= Milnrow Cricket Club =

Cricket team in Greater Manchester, England

Milnrow Cricket Club, based in Milnrow, an area of the Metropolitan Borough of Rochdale, Greater Manchester, are an English cricket team who as of 2022 play in the Greater Manchester Cricket League (GMCL).

The club is over 150 years old and celebrated its centenary in 1957 with the publication of a club history. The first professional player for the club was James Rigby, in 1884, but the club has never had a great deal of sporting success when compared to its local rivals. It was a founder member of the Central Lancashire League in 1892.

In 2010 the club received a £57,000 grant from the England & Wales Cricket Board. This was towards the costs of providing artificial practice areas for coaching purposes. Earlier in that year it had also received a smaller grant from Sport England. It has also received funding from, for example, the Co-op.

The club has a junior section and has in the past developed players who have been selected for the Academy of Lancashire Cricket Club, which exists to further develop young talent with the aim of seeing its members become professional players.

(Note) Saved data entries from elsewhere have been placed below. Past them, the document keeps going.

-- ==== Sys2Proof/Machine/Crypto.lean ====
section
/-! DEFINITION. SHA-256 (FIPS 180-4), HMAC-SHA-256 (RFC 2104) and ECDSA P-256 verification (FIPS 186-4), as R63 and R414
name them. -/

namespace Sys2Proof.Machine

/-! ### SHA-256

FIPS 180-4 gives its constants as fractional parts of roots of primes and its message schedule as a recurrence. Both are
taken at their word: the constants are computed, and the schedule is a window of 16 words that moves with the rounds. -/

/-- The largest `r` whose `k`-th power is at most `n`, by its bits below `b`, on top of `r`. -/
def rootFloor (k n : Nat) : Nat → Nat → Nat
  | 0, r => r
  | b + 1, r => rootFloor k n b (if (r + 2 ^ b) ^ k ≤ n then r + 2 ^ b else r)

/-- The first 64 primes: 311 is the last, and a composite up to it has a factor below 18. -/
def shaPrimes : List Nat :=
  (List.range 312).filter (fun n => decide (2 ≤ n) && (List.range 16).all (fun f => n == f + 2 || n % (f + 2) != 0))

/-- The first 32 bits of the fractional part of the `k`-th root of a prime. -/
def rootFrac (k p : Nat) : W32 := BitVec.ofNat 32 (rootFloor k (p * 2 ^ (32 * k)) 35 0)

/-- A word turned right by each count of a list, and the results added without carry. -/
def turns (l : List Nat) (x : W32) : W32 := l.foldl (fun y n => y ^^^ x.rotateRight n) 0

/-- One round on the eight working words, `x` being the round's constant plus its message word: seven of them move up,
one of these takes the round's sum, and the eighth place is filled anew. -/
def shaTurn (s : List W32) (x : W32) : List W32 :=
  let e := nth s 4 0
  let t := x + nth s 7 0 + turns [6, 11, 25] e + (nth s 6 0 ^^^ (e &&& (nth s 5 0 ^^^ nth s 6 0)))
  let two := (nth s 0 0 &&& (nth s 1 0 ||| nth s 2 0)) ||| (nth s 1 0 &&& nth s 2 0)
  (t + turns [2, 13, 22] (nth s 0 0) + two) :: (s.take 7).modify 3 (· + t)

/-- The rounds of a block, one to a constant; the window holds the next 16 message words, the nearest first. -/
def shaRounds : List W32 → List W32 → List W32 → List W32
  | [], _, s => s
  | k :: ks, win, s =>
    let near := nth win 1 0
    let far := nth win 14 0
    let w := nth win 0 0 + (turns [7, 18] near ^^^ (near >>> 3)) + nth win 9 0 + (turns [17, 19] far ^^^ (far >>> 10))
    shaRounds ks (win.drop 1 ++ [w]) (shaTurn s (k + nth win 0 0))

/-- Block `i` of a padded message worked into the hash value. -/
def shaBlock (ks : List W32) (l : List Byte) (h : List W32) (i : Nat) : List W32 :=
  let win := (List.range 16).map (fun j => BitVec.ofNat 32 (ofBe ((l.drop (64 * i + 4 * j)).take 4)))
  List.zipWith (· + ·) h (shaRounds ks win h)

/-- The padding of a message. -/
def shaPad (l : List Byte) : List Byte :=
  l ++ [0x80] ++ List.replicate ((119 - l.length % 64) % 64) 0 ++ beBytes 8 (8 * l.length)

/-- The SHA-256 digest. -/
def sha256 (l : List Byte) : List Byte :=
  let p := shaPad l
  let h0 := (shaPrimes.take 8).map (rootFrac 2)
  ((List.range (p.length / 64)).foldl (shaBlock (shaPrimes.map (rootFrac 3)) p) h0).flatMap (fun w => beBytes 4 w.toNat)

/-- HMAC-SHA-256 with a key of 32 bytes. -/
def hmacSha256 (key l : List Byte) : List Byte :=
  let k := key ++ List.replicate 32 0
  sha256 (k.map (· ^^^ 0x5C) ++ sha256 (k.map (· ^^^ 0x36) ++ l))

/-! ### P-256 -/

/-- The field prime. -/
def p256p : Nat := 0xffffffff00000001000000000000000000000000ffffffffffffffffffffffff
/-- The order of the base point. -/
def p256n : Nat := 0xffffffff00000000ffffffffffffffffbce6faada7179e84f3b9cac2fc632551
/-- The curve's constant b. -/
def p256b : Nat := 0x5ac635d8aa3a93e7b3ebbd55769886bc651d06b0cc53b0f63bce3c3e27d2604b
/-- The base point. -/
def p256g : Nat × Nat :=
  (0x6b17d1f2e12c4247f8bce6e563a440f277037d812deb33a0f4a13945d898c296,
   0x4fe342e2fe1a7f9b8ee7eb4a7c0f9e162bce33576b315ececbb6406837bf51f5)

/-- `x ^ e` modulo `m`, by the low `n` bits of `e`. -/
def powMod (m : Nat) : Nat → Nat → Nat → Nat
  | 0, _, _ => 1
  | n + 1, x, e => powMod m n (x * x % m) (e / 2) * (if e % 2 = 1 then x else 1) % m

/-- The inverse modulo a prime of at most 256 bits. -/
def invMod (m x : Nat) : Nat := powMod m 256 x (m - 2)

/-- The sum of two points; none is the point at infinity. -/
def ecAdd : Option (Nat × Nat) → Option (Nat × Nat) → Option (Nat × Nat)
  | none, q => q
  | p, none => p
  | some (x1, y1), some (x2, y2) =>
    let p := p256p
    let go (l : Nat) : Option (Nat × Nat) :=
      let x := (l * l + 2 * p - x1 - x2) % p
      some (x, (l * (x1 + p - x) + p - y1) % p)
    if x1 = x2 then
      if y1 = y2 ∧ y1 ≠ 0 then go ((3 * x1 * x1 + p - 3) * invMod p (2 * y1) % p) else none
    else go ((y2 + p - y1) * invMod p ((x2 + p - x1) % p) % p)

/-- A multiple of a point, by the low `n` bits of `k`. -/
def ecMul : Nat → Nat → Option (Nat × Nat) → Option (Nat × Nat)
  | 0, _, _ => none
  | n + 1, k, q => ecAdd (if k % 2 = 1 then q else none) (ecMul n (k / 2) (ecAdd q q))

/-- A point of the curve other than the one at infinity. -/
def onCurve (x y : Nat) : Bool :=
  decide (x < p256p) && decide (y < p256p) && y * y % p256p == (x * x * x + (p256p - 3) * x + p256b) % p256p

/-- ECDSA P-256 verification of a signature over a message's SHA-256 digest. -/
def ecdsaOk (pub : Nat × Nat) (r s : Nat) (msg : List Byte) : Bool :=
  if onCurve pub.1 pub.2 ∧ 0 < r ∧ r < p256n ∧ 0 < s ∧ s < p256n then
    let w := invMod p256n s
    let z := ofBe (sha256 msg)
    match ecAdd (ecMul 256 (z * w % p256n) (some p256g)) (ecMul 256 (r * w % p256n) (some pub)) with
    | some q => q.1 % p256n == r
    | none => false
  else false

end Sys2Proof.Machine
end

For the 2018 and 2019 seasons Milnrow played in the Lancashire League.

==Past professionals==
Despite its modest record in the league, Milnrow has attracted some top Test players and former county cricket players as its professionals. Former players for the team include the Australian all-rounder George Tribe, the county spinners Dusty Rhodes and John McMahon, former Lancashire captain Ken Grieves, the West Indies Test player Derick Parry, the Zimbabwean Kevin Curran and the Indian bowler Chetan Sharma. Its most recent Test player to act as a professional was Paul Wiseman, the New Zealand off-spin bowler in 2005.

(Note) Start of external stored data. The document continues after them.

/-! ### Reserved encodings (R19) -/

/-- A value of a register word that holds a reserved encoding (R19). -/
def resvEnc (d : Dev) (b : Blk) (o v : Nat) : Bool :=
  let f (hi lo : Nat) : Nat := bits v hi lo
  let out (lo hi x : Nat) : Bool := decide (x < lo) || decide (hi < x)
  match b with
  | .evc => decide (0x1040 ≤ o) && decide (o < 0x5000) && decide (0x40 ≤ o % 0x1000) && decide (o % 0x1000 < 0x840) &&
      o % 8 == 0 && decide (2 ≤ f 5 4)
  | .spindle =>
    let t := (o - 0x1040) / 16
    if o = 0x40 then f 15 0 == 0
    else if 0x1040 ≤ o ∧ o < 0x1140 then
      if o % 16 = 4 then f 15 0 == 0 || decide (f 15 0 ≤ f 31 16)
      else if o % 16 = 8 then
        decide ((if flag d (sptimerUnit t) then sampCycles d else 122880) ≤ f 16 0)
      else false
    else false
  | .log => o == 0x44 && f 1 0 == 3
  | .seq =>
    if o = 0x40 then decide (50 < f 5 0)
    else if o = 0x44 then f 15 0 == 0
    else decide (0x5040 ≤ o) && decide (o < 0x5440) && o % 8 == 0 && decide (0x8000 < f 31 16)
  | .cht => decide (0x1240 ≤ o) && decide (o < 0x1340) && f 1 0 == 3
  | .strm _ => o == 0x64 && out 1500 9000 (f 29 16)
  | .ptp => (o == 0x40 && f 2 1 == 3) || (o == 0x64 && f 15 0 == 0)
  | .sup =>
    if o = 0x48 then out 5 50 (f 7 0) || out 1 24 (f 15 8) || out 1 24 (f 23 16) || f 27 24 == 0
    else if o = 0x50 then out 1 50 (f 7 0)
    else if o = 0x5C then decide (v < 8 * groupLen d)
    else o == 0x3140 && decide (192 ≤ f 7 0)
  | .tag => o == 0x48 && decide (86400 ≤ f 16 0)
  | .wear => (o == 0x44 && decide (1024 < f 10 0)) || (o == 0x1080 && decide (192 ≤ f 7 0))
  | .bist => o == 0x44 && decide (42 ≤ f 5 0)
  | .stor => o == 0x50 && out 1 5 (f 2 0)
  | .cont =>
    if o = 0x40 then !(decide (f 15 0 < f 31 16) && decide (f 31 16 < contOpen d))
    else if o = 0x44 then !(decide (rd d contThreshActive < f 15 0)) || decide (20000 < f 15 0) || f 19 16 == 0
    else (o == 0x100 || o == 0x120) && (f 2 1 == 3 || f 31 16 == 0)
  | _ => false

/-- A reserved encoding written is captured (R19, R44). -/
def noteResv (b : Blk) (o v : Nat) (d : Dev) : Dev := if resvEnc d b o v then captureHalt b 0x0001 (o % 2 ^ 16) d else d

/-! ### Performing a register write -/

/-- A word of the register map written under its masks: configuration bits take the value, W1C flags clear where 1 is
written, and counters clear at any write (R16, R44, R51). -/
def maskWrite (a : Nat) (v : Nat) (d : Dev) : Dev :=
  match rowAt a with
  | none => d
  | some r =>
    let w := BitVec.ofNat 32 v
    let rw := BitVec.ofNat 32 r.rw
    let old := rdw d a
    wrw d a ((((old &&& ~~~rw) ||| (w &&& rw)) &&& ~~~(w &&& BitVec.ofNat 32 r.w1c)) &&& ~~~(BitVec.ofNat 32 r.clr))

/-- The header's registers but for CTRL (R43 to R45, R56). -/
def headerWrite (b : Blk) (o v : Nat) (d : Dev) : Dev :=
  if o = 0x14 then wrw d (blkBase b + 0x14) (rdw d (blkBase b + 0x14) &&& ~~~(BitVec.ofNat 32 v))
  else if o = 0x18 then wr d (hdrEvtEn b) v
  else if o = 0x1C then (if v = 0 then wr (wr (wr d (hdrCode b) 0) (hdrDetail b) 0) (hdrError b) 0 else d)
  else if o = 0x20 then wr d (hdrErrCount b) 0
  else if o = 0x24 then wr d (hdrAccessErr b) 0
  else if o = 0x28 then
    (match b with
      | .mod | .gw | .hue _ => d
      | _ => wr d (hdrOwner b) v)
  else d

/-- The words of an array of registers. -/
def words (d : Dev) (a n : Nat) : List W32 := (List.range n).map (fun i => rdw d (a + 4 * i))

/-- CTRL of the TWIN page: EN is not cleared in OWNER or PARTNER; elsewhere the link stops at the next tick; a reset
drops it (R46, R412). -/
def twinCtrl (w : Nat) (x : RD) : RD :=
  let d := x.2
  if flag d (hdrSoftRst .twin) then (x.1, softRstHold .twin w d)
  else if bit w 1 then onD (softRstStart .twin w) (linkDown x)
  else if !bit w 0 && flag d (hdrEn .twin) then
    if x.1.state = .owner ∨ x.1.state = .partner then
      (x.1, captureErr .twin 0x0107 0 (wr d (hdrHalt .twin) (w / 4 % 2)))
    else (x.1, onTwin (fun t => { t with stopping := true }) (ctrlWrite .twin w d))
  else (x.1, ctrlWrite .twin w d)

/-- CTRL of a block (R43, R53); a pair in the schedule is not disabled (R383). -/
def ctrlAct (b : Blk) (w : Nat) (x : RD) : RD :=
  match b with
  | .twin => twinCtrl w x
  | .ply p =>
    let d := x.2
    if !bit w 0 && !bit w 1 && flag d (hdrEn b) && !flag d (hdrSoftRst b) && actMask d p.val != 0 then
      (x.1, captureErr b 0x0107 0 (wr d (hdrHalt b) (w / 4 % 2)))
    else (x.1, ctrlWrite b w d)
  | _ => (x.1, ctrlWrite b w x.2)

/-- KEY_CTRL of the gateway (R65, R68). -/
def keyCtrl (st : TwinState) (v : Nat) (d : Dev) : Dev :=
  let h := rd d gwKeySel
  let d1 := if bit v 0 then
      let key := (List.range 8).foldl (fun k j => k + rd d (gwKeyData j) * 2 ^ (32 * j)) 0
      let d2 := forN 8 (fun j d => wr d (gwKeyData j) 0)
        { d with gw := { d.gw with keys := tset (fun _ => none) d.gw.keys h (some key) } }
      if bit v 2 then d2
      else submit st .bootRom (.seqFloor (Fin.ofNat 16 h)) none
        { d2 with gw := { d2.gw with flooring := tset (fun _ => false) d2.gw.flooring h true } }
    else d
  if bit v 1 then { d1 with gw := { d1.gw with keys := tset (fun _ => none) d1.gw.keys h none } } else d1

/-- What a performed write of a block register does (the chapters of the blocks). `o` is its offset in the block. -/
def regAct (i : Initiator) (hk : Option HankTag) (b : Blk) (o v : Nat) (x : RD) : RD :=
  let d := x.2
  let st := x.1.state
  let a := blkBase b + o
  let sub (op : ChangeOp) (d : Dev) : Dev := submit st i op hk d
  let plain : Dev := noteResv b o v (maskWrite a v d)
  let w32 : W32 := BitVec.ofNat 32 v
  (x.1, match b with
  | .gw =>
    if 0x4C ≤ o ∧ o < 0x6C then wrw d a w32
    else if o = 0x6C then keyCtrl st v d
    else plain
  | .hue h =>
    if o = 0x84 then (if bit v 0 then sub (.hueReset h) d else d)
    else if o = 0xA4 then
      let d1 := if bit v 0 then ctxReadSlot h.val d else d
      if bit v 1 then
        sub (.ctxWrite h (BitVec.ofNat 15 (rd d1 (hueCtxSel h.val))) (words d1 (hueCtxData h.val 0).off 8))
          (wr (wr d1 (hueCtxStatusBusy h.val) 1) (hueCtxCmdWrite h.val) 1)
      else d1
    else if o = (hueCmdQ 0).off % 0x1000 ∨ o = (hueCplQ 0).off % 0x1000 then ringClear plain
    else plain
  | .evc =>
    if 0x40 ≤ o ∧ o < 0x70 then evcCompleteWrite ((o - 0x40) / 4) (v % 1024) d
    else if 0x5040 ≤ o ∧ o < 0x5240 then
      (if o % 16 = 4 then evcPendWrite ((o - 0x5040) / 16) v d
       else if o % 16 = 8 then evcSwsetWrite ((o - 0x5040) / 16) v d else d)
    else if 0x1040 ≤ o ∧ o < 0x5000 ∧ 0x40 ≤ o % 0x1000 ∧ o % 0x1000 < 0x840 ∧ o % 8 = 0 then
      evcCfgWrite (o / 0x1000 * 256 - 256 + (o % 0x1000 - 0x40) / 8) (fun w => noteResv b o v (maskWrite a w d)) v
    else if 0x6400 ≤ o ∧ o < 0x6500 ∧ o % 8 = 0 then evcHoldoffWrite ((o - 0x6400) / 8) (v % 2 ^ 16) d
    else if o = 0x7140 then evcSleepWrite v d
    else if 0x7040 ≤ o ∧ o < 0x7100 ∧ o % 16 = 12 then noteResv b o v (maskWrite a v (waited ((o - 0x7040) / 16) d))
    else plain
  | .spindle =>
    (match chanOf a with
    | some c =>
      let r := (a % 0x1000 - 0x40) % 0x80
      if r = 0 then spWriteCtrl c v d
      else if r = 0x20 then spPut c { spGet d c with restart := v / 16 * 16 } d
      else if r = 0x24 then spRestart c v d
      else maskWrite a v d
    | none => plain)
  | .cht =>
    if o = 0x44 then
      let d1 := sub (.inval (BitVec.ofNat 9 v)) d
      if bit v 16 then sub .invalAll d1 else d1
    else if o = 0x58 then
      let d1 := maskWrite a v d
      let f := BitVec.ofNat 64 (rd64 d1 chtSwitchFrameLo chtSwitchFrameHi)
      let d2 := if bit v 0 then sub (.arm (slotB d1) (bit v 4) f (nextBank d1)) d1 else d1
      if bit v 1 then sub (.cancel (slotB d1) (bit v 4)) d2 else d2
    else if 0x80 ≤ o ∧ o < 0xB0 then doneWrite ((o - 0x80) / 4) v d
    else match stageSlotOf a with
      | some s =>
        if (a % 0x1000 - 0x40) % 0x100 = 0x84 then
          (if bit v 0 then
            sub (.staging (Fin.ofNat 16 s) (BitVec.ofNat 9 (rd d (slotIndex s))) (words d (slotData s 0).off 32))
              (wr (wr d (slotBusy s) 1) (slotCommit s) 1)
           else d)
        else maskWrite a v d
      | none => plain
  | .bobbin => if 0x1040 ≤ o ∧ o < 0x10C0 then bobLineHues plain else plain
  | .seq => if 0x5040 ≤ o ∧ o < 0x5440 then sub (.chime a w32) (noteResv b o v d) else plain
  | .ply p =>
    if o = 0x78 then
      let d1 := if bit v 0 then quarRelease p.val d else d
      if bit v 1 then sub (.pairReset p) d1 else d1
    else if o = 0x7C then dbgWriteCtrl p.val v d
    else plain
  | .strm n =>
    if n ≠ 0 ∧ (o = 0x88 ∨ o = 0x8C ∨ (0x100 ≤ o ∧ o < 0x200)) then d
    else if o = 0x64 then
      let keep := rd d (strmMtu n.val)
      sub (.mtu n w32) (noteResv b o v (wr (maskWrite a v d) (strmMtu n.val) keep))
    else if decide (n = 0) && decide (0x2040 ≤ o) && decide (o < 0x6000) && decide (0x40 ≤ o % 0x1000) &&
        (o % 0x1000 - 0x40) % 0x20 == 0 && (rowAt a).isSome then
      let en := bit (rdw d a).toNat 0
      let d1 := wrw (maskWrite a v d) a (BitVec.ofNat 32 (putBit (rdw (maskWrite a v d) a).toNat 0 en))
      let tx := decide (0x4000 ≤ o)
      let s := if tx then (o - 0x4000) / 0x1000 * 48 + (o % 0x1000 - 0x40) / 0x20
               else (o - 0x2000) / 0x1000 * 64 + (o % 0x1000 - 0x40) / 0x20
      sub (.streamEn tx (Fin.ofNat 128 s) (bit v 0)) d1
    else plain
  | .ptp =>
    if o = 0x68 then (if bit v 0 then doStepReqWrite st i d else d)
    else if o = 0x40 ∨ o = 0x44 then doIf (ptpRunning d) (ptpSelect (st == .partner && d.twin.linkUp)) plain
    else plain
  | .sup =>
    if o = 0x64 then
      let d1 := if bit v 0 then sub .nightStart d else d
      if bit v 1 then sub .nightAbort d1 else d1
    else if o = 0x3144 then
      let d1 := if bit v 0 then
          sub (.load (BitVec.ofNat 8 (rd d supStageLine)) (words d (supStageData 0).off 64))
            (wr (wr (wr d supDone 0) supBusy 1) supLoad 1)
        else d
      if bit v 1 then sub (.adopt (words d (supAdoptMask 0).off 6)) (wr (wr (wr d1 supDone 0) supBusy 1) supAdopt 1) else d1
    else if decide (o < 0x3000) && decide (0x40 ≤ o % 0x1000) then
      match rowAt a with
      | some r =>
        if r.rw ≠ 0 then sub (.supConfig a (w32 &&& BitVec.ofNat 32 r.rw)) (noteResv b o v d)
        else maskWrite a v d
      | none => d
    else plain
  | .tag =>
    if o = 0x44 then
      let d1 := sub (.supConfig a w32) d
      let d2 := if bit v 0 then sub (.passStart (words d1 (tagPassMask 0).off 6)) d1 else d1
      if bit v 1 then sub .passAbort d2 else d2
    else if o = 0x40 ∨ o = 0x48 then sub (.supConfig a w32) (noteResv b o v d)
    else plain
  | .wear =>
    if o = 0x44 then
      let d1 := sub (.supConfig a w32) (noteResv b o v d)
      if bit v 16 then sub .modelCommit (wr d1 wearModelCommit 1) else d1
    else if o = 0x40 ∨ o = 0x48 ∨ (0x100 ≤ o ∧ o < 0x400) then sub (.supConfig a w32) d
    else if o = 0x1084 then
      (if bit v 0 then
        sub (.wearRecord (BitVec.ofNat 8 (rd d wearRecLine)) (BitVec.ofNat 6 (rd d wearRecIndex)) (words d (wearRecData 0).off 16))
          (wr (wr d wearBusy 1) wearCommit 1)
       else d)
    else plain
  | .twin =>
    if o = 0x48 then
      let d1 := if bit v 0 || bit v 1 then sub (.twinQuiet (slotB d) (bit v 1)) d else d
      let d2 := if bit v 2 then sub (.twinRelease (slotB d)) d1 else d1
      if bit v 3 then sub (.twinJoin (slotB d)) d2 else d2
    else if o = 0x50 then (if bit v 0 then onTwin (fun t => { t with wdog := 0 }) d else d)
    else plain
  | .bist =>
    if o = 0x40 then
      let d1 := if bit v 0 then sub .shutdown d else d
      let d2 := if bit v 1 then sub .standby d1 else d1
      let d3 := if bit v 2 then sub .wake d2 else d2
      if bit v 3 then runWrite st d3 else d3
    else plain
  | .stor => if o = 0x50 then (if bit v 31 then storGo plain else plain) else plain
  | .cont => if o = 0x40 ∨ o = 0x44 then noteResv b o v (maskWrite a v (contKeepThresholds d)) else plain
  | .rel => if o = 0x40 then relWrite (v % 2 ^ 16) d else plain
  | _ => plain)

/-- A performed write of a page register (R46). -/
def pageWrite (i : Initiator) (hk : Option HankTag) (b : Blk) (a : Nat) (v : Nat) (x : RD) : RD :=
  let o := a - blkBase b
  if o = 8 then ctrlAct b v x
  else if flag x.2 (hdrSoftRst b) then x
  else if o < 0x40 then onD (headerWrite b o v) x
  else regAct i hk b o v x

/-- A performed write of a doorbell window (R251, R252). -/
def bellWrite (st : TwinState) (i : Initiator) (hk : Option HankTag) (h : Hue) (o v : Nat) (d : Dev) : Dev :=
  let port := o / 0x100
  let r := o % 0x100
  if r < 0x40 then stagedPut h.val port (r / 4) (BitVec.ofNat 32 v) d
  else if r = 0x40 then
    submit st i (.dbEnq h (BitVec.ofNat 8 port) (BitVec.ofNat 15 v)
      ((List.range 16).map (fun j => stagedGet d h.val port j))) hk d
  else if r = 0x44 then stagedPut h.val port 16 (BitVec.ofNat 32 (v % 2 ^ 15)) d
  else if r = 0x48 then
    let n := v % 2 ^ 17
    if n = 0 then d
    else if 65536 < n then captureErr (.hue h) 0x0001 o d
    else submit st i (.dbConsume h (BitVec.ofNat 8 port) (BitVec.ofNat 15 (stagedGet d h.val port 16).toNat) n) hk d
  else d

/-! ### The fabric's answer -/

/-- An access refused as unmapped (R38). -/
def unmapped (d : Dev) : Dev := inc d modUnmappedCount

/-- A refusal under R57 or R59: counted and logged (R57). -/
def refused57 (b : Blk) (a h : Nat) (d : Dev) : Dev :=
  let d1 := inc d (hdrAccessErr b)
  logEv 0x0101 h 0 [(8, a), (2, h)] (rd d1 (hdrAccessErr b)) d1

/-- A 32-bit write judged (R38, R47, R57, R59, R459); `b` is none for memory. -/
def judgeWrite (d : Dev) (i : Initiator) (a v : Nat) : Status :=
  if !reaches i a then 1
  else match placeOf a with
    | .page b off =>
      if a % 4 ≠ 0 then 2
      else if underTest d b then 1
      else if !mayWrite57 d i b off then 3
      else if hwOwned d i b off v then 4
      else 0
    | .bell h _ => if a % 4 ≠ 0 then 2 else if iniHue d i == 0 || iniHue d i == h.val then 0 else 3
    | _ => 1

/-- The page that counts a refusal at an address (R47, R57, R59, R459). -/
def countPage (a : Nat) : Option Blk :=
  match placeOf a with
  | .page b _ => some b
  | .bell h _ => some (.hue h)
  | _ => none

The record wicket-taker in a single season was Tribe, whose 148 wickets in 1949 were a record at the time for the Central Lancashire League (equalled in the same season by George Pope, who took 148 for Heywood and later beaten by Dattu Phadkar with 154 for Rochdale in 1955); the historian of the Leagues, John Kay, wrote that Tribe "suffered badly from indifferent fielding" at Milnrow.